*What you should do:*
Go through the entries below and print, exactly, the lines starting at the one with "have issue : step" and ending at the one with "have avail := runSteps_readAvail", keeping both ends and no others.

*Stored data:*
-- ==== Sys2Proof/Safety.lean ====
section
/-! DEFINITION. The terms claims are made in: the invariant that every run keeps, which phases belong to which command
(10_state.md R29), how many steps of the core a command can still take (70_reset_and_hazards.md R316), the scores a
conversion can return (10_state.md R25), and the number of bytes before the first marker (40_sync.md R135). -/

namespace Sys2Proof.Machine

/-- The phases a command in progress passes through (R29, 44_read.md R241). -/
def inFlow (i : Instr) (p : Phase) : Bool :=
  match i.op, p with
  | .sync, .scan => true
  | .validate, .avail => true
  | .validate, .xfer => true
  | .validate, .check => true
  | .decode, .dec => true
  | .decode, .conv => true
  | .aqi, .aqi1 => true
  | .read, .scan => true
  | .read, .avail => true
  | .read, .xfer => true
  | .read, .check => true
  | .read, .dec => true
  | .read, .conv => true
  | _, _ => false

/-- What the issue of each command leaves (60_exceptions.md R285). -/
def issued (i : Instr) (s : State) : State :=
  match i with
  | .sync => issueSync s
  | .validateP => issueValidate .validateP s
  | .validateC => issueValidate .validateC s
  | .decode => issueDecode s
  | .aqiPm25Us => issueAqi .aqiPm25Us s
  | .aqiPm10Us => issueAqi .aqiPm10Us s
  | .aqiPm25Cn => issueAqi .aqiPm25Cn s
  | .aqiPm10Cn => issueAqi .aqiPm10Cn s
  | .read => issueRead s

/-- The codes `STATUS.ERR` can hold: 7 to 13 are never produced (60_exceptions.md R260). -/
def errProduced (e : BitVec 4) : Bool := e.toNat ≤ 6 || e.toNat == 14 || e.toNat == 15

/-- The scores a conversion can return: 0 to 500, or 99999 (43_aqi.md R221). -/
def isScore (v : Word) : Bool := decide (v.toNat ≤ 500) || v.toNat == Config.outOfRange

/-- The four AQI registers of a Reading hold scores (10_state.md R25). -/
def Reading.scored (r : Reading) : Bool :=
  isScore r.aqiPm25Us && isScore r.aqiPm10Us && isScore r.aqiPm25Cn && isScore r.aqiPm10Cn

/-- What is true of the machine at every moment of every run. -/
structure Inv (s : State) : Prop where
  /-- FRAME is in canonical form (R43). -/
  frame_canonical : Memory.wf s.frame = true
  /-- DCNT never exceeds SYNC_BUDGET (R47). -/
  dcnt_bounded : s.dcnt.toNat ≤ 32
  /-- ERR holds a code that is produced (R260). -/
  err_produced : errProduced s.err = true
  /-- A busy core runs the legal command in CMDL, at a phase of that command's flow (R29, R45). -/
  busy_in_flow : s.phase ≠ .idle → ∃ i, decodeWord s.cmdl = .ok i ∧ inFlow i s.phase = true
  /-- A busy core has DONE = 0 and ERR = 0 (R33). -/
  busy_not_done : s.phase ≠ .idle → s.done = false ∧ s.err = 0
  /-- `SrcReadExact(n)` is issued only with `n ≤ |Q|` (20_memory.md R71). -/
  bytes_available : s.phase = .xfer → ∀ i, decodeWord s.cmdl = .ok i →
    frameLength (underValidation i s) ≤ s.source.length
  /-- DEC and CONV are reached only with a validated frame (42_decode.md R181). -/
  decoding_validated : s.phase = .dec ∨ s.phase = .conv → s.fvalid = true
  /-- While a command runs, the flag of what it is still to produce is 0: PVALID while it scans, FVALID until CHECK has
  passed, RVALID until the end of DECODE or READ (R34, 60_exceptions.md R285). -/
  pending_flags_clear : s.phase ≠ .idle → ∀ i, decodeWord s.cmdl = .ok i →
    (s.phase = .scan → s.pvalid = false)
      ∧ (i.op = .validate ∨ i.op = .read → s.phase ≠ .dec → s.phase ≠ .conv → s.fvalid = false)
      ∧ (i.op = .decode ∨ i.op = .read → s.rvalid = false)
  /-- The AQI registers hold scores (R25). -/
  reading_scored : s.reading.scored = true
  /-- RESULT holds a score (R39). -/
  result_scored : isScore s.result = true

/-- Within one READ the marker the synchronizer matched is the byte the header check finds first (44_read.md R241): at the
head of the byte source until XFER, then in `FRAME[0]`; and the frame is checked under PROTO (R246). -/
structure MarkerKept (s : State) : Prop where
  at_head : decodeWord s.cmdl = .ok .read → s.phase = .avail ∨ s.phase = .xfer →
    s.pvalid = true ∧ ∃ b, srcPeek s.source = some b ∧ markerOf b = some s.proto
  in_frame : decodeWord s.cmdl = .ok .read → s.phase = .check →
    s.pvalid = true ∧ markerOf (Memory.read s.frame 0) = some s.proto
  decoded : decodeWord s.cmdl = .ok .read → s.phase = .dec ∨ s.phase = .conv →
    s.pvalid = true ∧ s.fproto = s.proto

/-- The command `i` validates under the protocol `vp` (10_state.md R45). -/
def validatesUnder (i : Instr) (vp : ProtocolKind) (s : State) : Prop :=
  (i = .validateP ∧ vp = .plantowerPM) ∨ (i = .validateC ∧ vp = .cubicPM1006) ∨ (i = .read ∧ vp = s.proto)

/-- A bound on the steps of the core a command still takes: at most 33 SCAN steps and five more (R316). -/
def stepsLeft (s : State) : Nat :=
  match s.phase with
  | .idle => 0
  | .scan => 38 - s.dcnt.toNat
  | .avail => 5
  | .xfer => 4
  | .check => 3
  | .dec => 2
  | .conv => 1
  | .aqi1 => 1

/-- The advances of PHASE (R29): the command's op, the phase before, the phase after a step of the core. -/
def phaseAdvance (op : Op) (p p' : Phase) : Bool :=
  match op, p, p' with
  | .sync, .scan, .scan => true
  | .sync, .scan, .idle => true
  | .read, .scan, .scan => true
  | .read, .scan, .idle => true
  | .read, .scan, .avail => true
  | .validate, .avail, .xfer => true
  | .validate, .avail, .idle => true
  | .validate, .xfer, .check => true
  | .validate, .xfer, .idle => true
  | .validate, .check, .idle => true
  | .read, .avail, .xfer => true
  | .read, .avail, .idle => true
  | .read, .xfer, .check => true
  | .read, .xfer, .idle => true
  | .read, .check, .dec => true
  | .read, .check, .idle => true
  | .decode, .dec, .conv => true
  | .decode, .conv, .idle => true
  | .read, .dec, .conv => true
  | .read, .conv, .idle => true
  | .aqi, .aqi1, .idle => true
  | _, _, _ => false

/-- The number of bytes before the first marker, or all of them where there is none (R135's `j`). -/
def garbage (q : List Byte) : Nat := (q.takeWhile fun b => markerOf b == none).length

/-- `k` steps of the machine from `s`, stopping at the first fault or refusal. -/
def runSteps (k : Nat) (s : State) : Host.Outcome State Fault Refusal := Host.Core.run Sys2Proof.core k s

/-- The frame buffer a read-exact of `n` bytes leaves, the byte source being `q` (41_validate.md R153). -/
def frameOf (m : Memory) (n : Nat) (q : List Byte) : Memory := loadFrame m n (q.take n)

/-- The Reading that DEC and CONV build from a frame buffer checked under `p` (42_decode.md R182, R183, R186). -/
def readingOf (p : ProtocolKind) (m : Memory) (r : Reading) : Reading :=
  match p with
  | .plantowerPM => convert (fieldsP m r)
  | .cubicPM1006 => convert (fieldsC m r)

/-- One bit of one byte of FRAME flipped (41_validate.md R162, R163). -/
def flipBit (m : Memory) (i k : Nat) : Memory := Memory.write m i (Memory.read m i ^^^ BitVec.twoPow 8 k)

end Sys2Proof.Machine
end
==
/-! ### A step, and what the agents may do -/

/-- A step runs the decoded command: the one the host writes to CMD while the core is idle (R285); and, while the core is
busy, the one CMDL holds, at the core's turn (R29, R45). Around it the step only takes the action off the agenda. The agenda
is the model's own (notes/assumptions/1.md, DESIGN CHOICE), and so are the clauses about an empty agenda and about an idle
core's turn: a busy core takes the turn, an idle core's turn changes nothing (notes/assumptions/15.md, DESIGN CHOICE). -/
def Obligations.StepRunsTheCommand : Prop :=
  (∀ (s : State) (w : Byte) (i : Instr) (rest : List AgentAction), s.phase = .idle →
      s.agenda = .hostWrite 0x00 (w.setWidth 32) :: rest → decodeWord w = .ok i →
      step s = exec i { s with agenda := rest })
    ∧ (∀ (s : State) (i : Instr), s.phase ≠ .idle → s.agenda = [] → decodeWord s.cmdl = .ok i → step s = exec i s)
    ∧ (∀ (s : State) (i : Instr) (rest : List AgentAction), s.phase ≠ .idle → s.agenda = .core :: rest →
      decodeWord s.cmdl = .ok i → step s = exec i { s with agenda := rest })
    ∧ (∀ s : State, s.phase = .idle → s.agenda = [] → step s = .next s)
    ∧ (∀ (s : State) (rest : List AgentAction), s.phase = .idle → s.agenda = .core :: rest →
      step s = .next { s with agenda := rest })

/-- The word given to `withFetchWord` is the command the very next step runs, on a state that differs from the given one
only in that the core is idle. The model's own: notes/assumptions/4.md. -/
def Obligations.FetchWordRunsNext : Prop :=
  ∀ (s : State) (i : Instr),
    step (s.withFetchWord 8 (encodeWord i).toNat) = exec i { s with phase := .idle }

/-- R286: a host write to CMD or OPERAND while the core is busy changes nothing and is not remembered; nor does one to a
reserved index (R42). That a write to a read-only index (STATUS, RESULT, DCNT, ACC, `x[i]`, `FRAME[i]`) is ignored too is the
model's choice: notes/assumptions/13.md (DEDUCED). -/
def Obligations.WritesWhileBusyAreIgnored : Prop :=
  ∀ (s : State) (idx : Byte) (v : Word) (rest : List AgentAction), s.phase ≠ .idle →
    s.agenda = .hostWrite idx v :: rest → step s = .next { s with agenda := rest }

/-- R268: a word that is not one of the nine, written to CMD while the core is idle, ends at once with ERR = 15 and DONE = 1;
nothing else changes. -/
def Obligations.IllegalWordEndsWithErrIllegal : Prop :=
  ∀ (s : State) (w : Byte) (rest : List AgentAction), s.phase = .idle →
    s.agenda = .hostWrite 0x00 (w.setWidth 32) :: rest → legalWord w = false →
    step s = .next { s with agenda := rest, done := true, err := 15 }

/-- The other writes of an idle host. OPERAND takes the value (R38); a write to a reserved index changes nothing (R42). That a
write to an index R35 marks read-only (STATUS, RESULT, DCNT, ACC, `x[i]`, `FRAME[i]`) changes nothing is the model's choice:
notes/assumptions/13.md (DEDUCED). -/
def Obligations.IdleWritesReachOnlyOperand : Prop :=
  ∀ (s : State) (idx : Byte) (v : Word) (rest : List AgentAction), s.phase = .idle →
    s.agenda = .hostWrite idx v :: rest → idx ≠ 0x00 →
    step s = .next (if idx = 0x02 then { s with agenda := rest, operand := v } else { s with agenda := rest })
==
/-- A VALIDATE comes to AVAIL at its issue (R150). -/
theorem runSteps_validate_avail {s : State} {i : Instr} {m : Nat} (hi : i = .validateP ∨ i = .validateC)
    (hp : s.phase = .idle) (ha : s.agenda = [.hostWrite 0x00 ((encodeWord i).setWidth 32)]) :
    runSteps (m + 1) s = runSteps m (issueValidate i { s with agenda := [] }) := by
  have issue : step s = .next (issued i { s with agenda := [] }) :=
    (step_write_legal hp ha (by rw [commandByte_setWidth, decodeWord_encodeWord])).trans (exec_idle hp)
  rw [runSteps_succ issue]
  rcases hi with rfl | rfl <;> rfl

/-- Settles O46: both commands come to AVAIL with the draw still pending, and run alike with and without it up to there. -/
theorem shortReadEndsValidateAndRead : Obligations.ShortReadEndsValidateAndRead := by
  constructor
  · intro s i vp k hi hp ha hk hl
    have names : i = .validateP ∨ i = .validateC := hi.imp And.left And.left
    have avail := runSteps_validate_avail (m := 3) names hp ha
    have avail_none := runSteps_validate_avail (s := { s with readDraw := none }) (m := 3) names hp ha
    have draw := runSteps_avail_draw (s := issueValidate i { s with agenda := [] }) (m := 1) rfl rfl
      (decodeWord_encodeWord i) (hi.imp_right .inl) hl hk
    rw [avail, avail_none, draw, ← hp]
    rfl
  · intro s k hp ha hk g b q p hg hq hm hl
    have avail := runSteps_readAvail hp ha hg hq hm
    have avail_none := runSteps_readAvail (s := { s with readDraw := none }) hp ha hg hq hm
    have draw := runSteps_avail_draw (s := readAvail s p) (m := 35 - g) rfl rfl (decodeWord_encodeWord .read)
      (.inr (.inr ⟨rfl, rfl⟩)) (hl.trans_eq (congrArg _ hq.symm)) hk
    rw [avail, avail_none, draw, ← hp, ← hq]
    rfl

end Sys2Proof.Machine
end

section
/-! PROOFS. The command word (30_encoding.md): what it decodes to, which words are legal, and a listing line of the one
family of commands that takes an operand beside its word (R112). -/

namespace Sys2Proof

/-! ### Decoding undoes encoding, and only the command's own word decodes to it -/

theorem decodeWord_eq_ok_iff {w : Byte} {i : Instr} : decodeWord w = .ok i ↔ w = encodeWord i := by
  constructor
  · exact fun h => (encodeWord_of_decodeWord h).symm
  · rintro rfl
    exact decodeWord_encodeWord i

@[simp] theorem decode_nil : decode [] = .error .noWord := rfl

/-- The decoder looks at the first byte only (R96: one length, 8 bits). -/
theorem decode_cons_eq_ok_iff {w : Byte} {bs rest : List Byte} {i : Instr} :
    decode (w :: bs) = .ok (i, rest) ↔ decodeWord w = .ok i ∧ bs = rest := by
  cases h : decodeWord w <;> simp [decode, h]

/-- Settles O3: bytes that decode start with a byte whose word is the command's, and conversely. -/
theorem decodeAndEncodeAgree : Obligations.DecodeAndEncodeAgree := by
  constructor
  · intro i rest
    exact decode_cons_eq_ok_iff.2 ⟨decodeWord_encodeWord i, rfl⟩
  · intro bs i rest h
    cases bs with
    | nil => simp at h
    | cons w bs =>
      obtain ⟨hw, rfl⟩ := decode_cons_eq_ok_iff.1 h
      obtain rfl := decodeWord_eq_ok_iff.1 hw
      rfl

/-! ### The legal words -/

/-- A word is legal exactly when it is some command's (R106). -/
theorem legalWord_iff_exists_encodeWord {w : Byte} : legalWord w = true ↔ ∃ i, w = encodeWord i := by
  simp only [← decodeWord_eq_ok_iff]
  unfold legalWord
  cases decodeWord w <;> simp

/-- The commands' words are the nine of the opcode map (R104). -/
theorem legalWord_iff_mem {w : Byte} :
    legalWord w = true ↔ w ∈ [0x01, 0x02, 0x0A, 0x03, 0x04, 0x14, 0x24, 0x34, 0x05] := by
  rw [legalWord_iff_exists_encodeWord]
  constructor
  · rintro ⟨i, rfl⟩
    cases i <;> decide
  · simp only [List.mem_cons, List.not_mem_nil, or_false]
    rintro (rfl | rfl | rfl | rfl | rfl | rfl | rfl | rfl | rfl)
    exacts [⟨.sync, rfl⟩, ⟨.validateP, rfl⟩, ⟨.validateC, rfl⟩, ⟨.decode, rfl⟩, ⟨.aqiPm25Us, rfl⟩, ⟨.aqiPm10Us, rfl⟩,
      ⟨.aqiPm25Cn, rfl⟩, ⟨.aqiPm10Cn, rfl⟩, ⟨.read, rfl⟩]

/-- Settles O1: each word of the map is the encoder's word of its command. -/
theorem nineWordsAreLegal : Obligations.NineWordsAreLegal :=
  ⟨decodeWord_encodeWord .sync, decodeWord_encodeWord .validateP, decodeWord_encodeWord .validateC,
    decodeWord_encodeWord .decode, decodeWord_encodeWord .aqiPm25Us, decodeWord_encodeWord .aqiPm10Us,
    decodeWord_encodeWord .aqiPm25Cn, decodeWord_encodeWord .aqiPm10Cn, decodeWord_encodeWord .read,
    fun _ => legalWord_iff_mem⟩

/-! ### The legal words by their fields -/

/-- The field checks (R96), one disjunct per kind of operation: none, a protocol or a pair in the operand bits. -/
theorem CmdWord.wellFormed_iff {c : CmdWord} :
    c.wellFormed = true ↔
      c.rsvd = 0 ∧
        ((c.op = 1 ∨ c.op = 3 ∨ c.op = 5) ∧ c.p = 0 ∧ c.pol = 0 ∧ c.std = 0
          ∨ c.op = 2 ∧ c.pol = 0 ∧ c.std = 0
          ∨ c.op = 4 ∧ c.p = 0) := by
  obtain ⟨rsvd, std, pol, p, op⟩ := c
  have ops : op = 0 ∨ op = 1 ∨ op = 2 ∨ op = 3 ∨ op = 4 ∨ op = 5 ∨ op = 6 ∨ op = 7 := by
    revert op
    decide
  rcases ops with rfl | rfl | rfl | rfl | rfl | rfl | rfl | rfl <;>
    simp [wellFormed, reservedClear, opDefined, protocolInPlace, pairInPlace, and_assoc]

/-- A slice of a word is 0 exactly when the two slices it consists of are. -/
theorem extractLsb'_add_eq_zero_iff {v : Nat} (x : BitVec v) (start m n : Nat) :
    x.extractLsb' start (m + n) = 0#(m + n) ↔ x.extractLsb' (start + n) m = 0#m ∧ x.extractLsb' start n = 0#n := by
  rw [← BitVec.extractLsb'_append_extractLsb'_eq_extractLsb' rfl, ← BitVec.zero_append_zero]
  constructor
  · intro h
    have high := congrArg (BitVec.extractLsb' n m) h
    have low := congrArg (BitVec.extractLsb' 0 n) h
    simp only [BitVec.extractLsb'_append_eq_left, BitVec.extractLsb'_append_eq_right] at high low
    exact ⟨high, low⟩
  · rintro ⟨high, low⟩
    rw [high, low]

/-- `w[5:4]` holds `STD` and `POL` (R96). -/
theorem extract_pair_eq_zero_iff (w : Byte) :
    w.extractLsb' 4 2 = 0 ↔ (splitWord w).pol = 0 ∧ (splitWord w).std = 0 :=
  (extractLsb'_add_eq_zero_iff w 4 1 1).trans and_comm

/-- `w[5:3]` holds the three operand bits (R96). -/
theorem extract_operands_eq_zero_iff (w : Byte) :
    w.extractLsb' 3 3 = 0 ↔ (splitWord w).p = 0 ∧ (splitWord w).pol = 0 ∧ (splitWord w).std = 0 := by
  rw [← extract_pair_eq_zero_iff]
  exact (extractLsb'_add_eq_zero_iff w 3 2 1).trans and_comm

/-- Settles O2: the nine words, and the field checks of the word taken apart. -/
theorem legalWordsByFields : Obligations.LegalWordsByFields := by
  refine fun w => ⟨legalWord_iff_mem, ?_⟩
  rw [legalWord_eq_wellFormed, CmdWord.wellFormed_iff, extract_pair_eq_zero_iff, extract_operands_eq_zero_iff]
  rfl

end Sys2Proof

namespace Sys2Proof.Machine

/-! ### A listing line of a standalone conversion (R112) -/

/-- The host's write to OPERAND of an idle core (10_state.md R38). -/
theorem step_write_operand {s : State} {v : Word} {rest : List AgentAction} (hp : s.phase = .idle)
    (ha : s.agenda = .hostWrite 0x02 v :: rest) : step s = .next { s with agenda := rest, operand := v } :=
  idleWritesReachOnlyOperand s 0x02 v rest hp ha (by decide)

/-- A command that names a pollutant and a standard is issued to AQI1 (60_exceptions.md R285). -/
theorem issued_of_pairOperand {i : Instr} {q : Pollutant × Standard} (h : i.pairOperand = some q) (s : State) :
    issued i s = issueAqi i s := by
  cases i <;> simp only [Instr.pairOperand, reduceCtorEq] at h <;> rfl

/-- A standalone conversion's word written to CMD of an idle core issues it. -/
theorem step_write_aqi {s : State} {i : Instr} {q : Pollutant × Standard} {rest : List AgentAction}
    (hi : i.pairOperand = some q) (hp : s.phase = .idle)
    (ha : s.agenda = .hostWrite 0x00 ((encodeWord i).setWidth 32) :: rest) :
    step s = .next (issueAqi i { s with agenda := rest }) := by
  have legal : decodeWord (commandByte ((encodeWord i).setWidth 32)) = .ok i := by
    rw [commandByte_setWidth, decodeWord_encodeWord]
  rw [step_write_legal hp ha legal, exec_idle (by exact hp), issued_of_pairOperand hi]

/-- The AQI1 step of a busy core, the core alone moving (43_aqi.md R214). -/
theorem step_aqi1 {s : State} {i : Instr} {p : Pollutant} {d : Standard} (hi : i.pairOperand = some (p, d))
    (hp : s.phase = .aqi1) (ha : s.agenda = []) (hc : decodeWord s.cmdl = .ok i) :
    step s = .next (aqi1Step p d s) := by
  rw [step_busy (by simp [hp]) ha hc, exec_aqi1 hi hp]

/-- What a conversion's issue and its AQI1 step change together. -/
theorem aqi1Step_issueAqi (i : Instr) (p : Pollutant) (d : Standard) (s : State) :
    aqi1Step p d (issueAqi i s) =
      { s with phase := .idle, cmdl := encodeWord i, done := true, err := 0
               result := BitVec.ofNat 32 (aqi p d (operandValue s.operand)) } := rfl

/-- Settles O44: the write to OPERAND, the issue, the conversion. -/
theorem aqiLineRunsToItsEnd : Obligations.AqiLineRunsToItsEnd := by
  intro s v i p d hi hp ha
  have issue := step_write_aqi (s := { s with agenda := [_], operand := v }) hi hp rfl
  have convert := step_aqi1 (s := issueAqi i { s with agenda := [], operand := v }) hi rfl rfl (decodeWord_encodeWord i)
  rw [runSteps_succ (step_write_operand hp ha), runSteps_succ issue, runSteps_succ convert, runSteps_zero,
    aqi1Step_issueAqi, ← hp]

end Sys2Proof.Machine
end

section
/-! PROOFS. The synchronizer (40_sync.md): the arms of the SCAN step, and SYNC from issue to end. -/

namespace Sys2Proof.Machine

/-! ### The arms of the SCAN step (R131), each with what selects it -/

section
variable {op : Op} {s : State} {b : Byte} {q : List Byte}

*Task response:*
  have issue : step s = .next (issued i { s with agenda := [] }) :=
    (step_write_legal hp ha (by rw [commandByte_setWidth, decodeWord_encodeWord])).trans (exec_idle hp)
  rw [runSteps_succ issue]
  rcases hi with rfl | rfl <;> rfl

/-- Settles O46: both commands come to AVAIL with the draw still pending, and run alike with and without it up to there. -/
theorem shortReadEndsValidateAndRead : Obligations.ShortReadEndsValidateAndRead := by
  constructor
  · intro s i vp k hi hp ha hk hl
    have names : i = .validateP ∨ i = .validateC := hi.imp And.left And.left
    have avail := runSteps_validate_avail (m := 3) names hp ha
    have avail_none := runSteps_validate_avail (s := { s with readDraw := none }) (m := 3) names hp ha
    have draw := runSteps_avail_draw (s := issueValidate i { s with agenda := [] }) (m := 1) rfl rfl
      (decodeWord_encodeWord i) (hi.imp_right .inl) hl hk
    rw [avail, avail_none, draw, ← hp]
    rfl
  · intro s k hp ha hk g b q p hg hq hm hl
    have avail := runSteps_readAvail hp ha hg hq hm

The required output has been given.